**Goal of the exercise**
Every line of the records below from the line with "h.restored _ hw" up to and including the line with "unfold Machine.exec execRestoreTimeout" must be reproduced exactly, and no line outside that range.

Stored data
┄┄┄┄┄┄

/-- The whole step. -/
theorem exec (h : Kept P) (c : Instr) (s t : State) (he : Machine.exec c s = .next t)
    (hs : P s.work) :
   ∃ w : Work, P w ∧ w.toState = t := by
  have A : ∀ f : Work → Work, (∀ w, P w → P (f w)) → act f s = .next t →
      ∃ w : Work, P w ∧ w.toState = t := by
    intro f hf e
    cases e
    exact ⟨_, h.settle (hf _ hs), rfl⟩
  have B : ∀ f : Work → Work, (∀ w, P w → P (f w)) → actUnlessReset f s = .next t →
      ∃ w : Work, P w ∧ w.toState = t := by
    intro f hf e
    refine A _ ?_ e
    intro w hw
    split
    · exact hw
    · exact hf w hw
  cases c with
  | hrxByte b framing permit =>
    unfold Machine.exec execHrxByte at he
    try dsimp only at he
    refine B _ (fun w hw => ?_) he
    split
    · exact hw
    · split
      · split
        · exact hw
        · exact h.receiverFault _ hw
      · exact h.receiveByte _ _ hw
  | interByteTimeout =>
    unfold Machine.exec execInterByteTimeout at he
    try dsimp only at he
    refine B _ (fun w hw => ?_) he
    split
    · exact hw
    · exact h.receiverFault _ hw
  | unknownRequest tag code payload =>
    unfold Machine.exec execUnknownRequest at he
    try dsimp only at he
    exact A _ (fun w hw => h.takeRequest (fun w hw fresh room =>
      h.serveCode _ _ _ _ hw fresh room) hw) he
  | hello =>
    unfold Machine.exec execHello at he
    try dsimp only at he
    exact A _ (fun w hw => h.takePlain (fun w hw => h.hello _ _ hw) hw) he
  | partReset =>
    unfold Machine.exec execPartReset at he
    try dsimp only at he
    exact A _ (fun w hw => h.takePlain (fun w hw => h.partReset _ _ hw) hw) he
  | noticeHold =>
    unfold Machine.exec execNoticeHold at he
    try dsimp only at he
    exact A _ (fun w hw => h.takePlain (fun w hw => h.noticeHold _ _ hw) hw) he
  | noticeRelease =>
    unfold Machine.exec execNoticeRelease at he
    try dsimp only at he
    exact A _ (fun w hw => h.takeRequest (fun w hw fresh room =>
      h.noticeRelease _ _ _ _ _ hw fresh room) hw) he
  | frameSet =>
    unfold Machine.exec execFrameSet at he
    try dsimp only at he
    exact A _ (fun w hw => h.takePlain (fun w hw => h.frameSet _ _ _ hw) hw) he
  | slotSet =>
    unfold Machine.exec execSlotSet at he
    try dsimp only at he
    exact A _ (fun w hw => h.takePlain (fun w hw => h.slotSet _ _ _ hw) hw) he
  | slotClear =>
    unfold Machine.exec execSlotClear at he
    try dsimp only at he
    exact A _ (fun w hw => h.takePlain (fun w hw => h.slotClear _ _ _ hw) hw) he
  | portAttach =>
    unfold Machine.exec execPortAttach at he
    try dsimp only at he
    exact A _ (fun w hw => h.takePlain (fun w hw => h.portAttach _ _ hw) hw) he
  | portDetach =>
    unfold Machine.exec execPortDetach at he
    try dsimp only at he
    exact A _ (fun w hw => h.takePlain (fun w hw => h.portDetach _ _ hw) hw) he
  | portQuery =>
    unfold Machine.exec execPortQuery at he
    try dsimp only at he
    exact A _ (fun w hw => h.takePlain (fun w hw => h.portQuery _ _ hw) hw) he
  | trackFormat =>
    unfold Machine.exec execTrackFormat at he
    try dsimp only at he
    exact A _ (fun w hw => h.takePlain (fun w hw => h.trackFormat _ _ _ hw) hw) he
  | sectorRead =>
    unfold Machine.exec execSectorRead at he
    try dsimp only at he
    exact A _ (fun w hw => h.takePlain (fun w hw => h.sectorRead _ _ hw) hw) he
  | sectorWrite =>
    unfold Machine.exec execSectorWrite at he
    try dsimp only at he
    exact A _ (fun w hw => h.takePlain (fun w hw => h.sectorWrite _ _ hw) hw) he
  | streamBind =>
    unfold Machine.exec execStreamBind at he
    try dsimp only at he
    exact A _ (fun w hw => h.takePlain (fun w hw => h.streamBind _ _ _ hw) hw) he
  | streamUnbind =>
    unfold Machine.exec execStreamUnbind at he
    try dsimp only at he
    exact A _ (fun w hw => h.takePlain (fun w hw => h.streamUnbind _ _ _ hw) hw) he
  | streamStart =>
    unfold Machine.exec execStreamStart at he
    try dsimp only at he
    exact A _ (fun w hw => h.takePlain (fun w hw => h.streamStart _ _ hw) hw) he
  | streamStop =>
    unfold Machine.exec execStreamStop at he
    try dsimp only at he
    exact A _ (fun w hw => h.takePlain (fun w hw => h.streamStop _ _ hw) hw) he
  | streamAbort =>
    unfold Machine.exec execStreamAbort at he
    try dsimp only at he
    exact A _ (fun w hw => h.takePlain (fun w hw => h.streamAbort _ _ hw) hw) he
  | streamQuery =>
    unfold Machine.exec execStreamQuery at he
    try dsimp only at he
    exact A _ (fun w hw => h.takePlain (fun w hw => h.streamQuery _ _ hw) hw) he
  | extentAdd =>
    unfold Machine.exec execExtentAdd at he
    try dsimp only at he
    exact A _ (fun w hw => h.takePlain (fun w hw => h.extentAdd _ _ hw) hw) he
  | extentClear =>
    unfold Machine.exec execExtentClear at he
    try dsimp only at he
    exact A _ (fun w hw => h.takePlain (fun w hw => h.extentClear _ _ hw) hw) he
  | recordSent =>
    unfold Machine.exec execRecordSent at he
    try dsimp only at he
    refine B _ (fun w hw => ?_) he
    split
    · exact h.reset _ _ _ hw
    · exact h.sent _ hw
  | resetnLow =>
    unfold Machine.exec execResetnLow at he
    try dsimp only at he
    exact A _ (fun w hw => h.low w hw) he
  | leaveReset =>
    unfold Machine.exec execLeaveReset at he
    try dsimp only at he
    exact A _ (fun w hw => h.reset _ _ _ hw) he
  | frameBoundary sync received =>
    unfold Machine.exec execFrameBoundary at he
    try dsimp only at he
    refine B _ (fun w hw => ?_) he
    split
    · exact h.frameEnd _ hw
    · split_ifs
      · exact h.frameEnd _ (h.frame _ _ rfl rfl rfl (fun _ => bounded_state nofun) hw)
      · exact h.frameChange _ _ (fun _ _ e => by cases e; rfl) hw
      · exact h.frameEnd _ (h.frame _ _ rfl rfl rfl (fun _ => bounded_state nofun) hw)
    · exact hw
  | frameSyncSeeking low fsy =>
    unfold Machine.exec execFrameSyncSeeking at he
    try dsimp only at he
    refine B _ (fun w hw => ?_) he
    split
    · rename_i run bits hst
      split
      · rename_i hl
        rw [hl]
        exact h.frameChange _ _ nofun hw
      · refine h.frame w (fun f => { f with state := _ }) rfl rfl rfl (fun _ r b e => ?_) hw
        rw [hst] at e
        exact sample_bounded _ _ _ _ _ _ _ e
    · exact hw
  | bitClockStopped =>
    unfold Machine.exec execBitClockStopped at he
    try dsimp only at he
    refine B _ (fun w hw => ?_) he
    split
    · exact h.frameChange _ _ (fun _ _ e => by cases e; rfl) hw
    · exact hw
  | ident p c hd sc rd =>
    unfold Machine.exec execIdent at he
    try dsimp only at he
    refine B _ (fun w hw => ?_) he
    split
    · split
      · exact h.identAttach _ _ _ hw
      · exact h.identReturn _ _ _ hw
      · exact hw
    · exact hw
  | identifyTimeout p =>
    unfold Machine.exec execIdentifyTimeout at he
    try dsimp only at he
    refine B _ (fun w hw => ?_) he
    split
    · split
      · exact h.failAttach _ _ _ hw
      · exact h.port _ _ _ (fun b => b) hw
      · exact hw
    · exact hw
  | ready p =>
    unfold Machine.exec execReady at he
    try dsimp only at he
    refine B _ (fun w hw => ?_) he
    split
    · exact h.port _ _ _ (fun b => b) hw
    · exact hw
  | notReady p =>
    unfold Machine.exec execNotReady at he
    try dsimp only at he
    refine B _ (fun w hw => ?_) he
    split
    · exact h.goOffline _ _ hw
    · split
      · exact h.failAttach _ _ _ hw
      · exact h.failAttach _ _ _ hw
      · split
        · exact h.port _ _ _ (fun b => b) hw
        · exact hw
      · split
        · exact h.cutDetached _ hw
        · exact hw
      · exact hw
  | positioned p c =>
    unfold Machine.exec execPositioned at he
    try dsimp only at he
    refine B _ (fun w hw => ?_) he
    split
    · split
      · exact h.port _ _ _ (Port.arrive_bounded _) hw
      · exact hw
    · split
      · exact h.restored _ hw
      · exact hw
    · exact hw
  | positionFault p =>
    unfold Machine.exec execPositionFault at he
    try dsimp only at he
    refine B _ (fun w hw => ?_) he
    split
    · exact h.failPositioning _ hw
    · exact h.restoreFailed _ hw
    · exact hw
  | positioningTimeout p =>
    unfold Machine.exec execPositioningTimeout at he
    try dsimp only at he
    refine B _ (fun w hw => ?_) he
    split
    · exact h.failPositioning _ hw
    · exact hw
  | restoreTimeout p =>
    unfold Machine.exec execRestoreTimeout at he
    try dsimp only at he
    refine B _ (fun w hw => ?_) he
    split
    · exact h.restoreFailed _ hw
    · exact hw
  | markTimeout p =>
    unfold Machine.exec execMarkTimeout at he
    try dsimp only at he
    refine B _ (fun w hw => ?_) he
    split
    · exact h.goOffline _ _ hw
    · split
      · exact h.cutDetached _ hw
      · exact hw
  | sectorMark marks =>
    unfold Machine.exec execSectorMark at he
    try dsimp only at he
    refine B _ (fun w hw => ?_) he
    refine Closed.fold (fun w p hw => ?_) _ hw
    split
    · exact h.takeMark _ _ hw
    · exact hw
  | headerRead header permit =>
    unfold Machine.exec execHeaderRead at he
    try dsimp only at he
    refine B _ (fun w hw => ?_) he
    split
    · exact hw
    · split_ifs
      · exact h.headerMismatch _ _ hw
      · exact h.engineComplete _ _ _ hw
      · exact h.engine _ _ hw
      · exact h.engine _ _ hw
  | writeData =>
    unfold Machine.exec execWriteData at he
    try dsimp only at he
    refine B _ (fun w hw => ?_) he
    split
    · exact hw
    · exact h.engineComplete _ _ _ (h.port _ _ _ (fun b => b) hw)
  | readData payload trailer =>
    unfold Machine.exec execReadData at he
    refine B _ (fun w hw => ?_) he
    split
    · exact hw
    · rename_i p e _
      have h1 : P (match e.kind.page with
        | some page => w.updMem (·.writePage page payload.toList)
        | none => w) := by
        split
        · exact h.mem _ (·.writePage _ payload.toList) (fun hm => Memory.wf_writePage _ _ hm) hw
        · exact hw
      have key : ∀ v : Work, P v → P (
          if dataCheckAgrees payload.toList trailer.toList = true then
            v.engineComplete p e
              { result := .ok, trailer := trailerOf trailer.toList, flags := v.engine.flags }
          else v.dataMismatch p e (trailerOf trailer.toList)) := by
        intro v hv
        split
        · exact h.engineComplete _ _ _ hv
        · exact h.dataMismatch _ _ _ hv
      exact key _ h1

┄┄┄┄┄┄

**Output for this task**
      · exact h.restored _ hw
      · exact hw
    · exact hw
  | positionFault p =>
    unfold Machine.exec execPositionFault at he
    try dsimp only at he
    refine B _ (fun w hw => ?_) he
    split
    · exact h.failPositioning _ hw
    · exact h.restoreFailed _ hw
    · exact hw
  | positioningTimeout p =>
    unfold Machine.exec execPositioningTimeout at he
    try dsimp only at he
    refine B _ (fun w hw => ?_) he
    split
    · exact h.failPositioning _ hw
    · exact hw
  | restoreTimeout p =>
    unfold Machine.exec execRestoreTimeout at he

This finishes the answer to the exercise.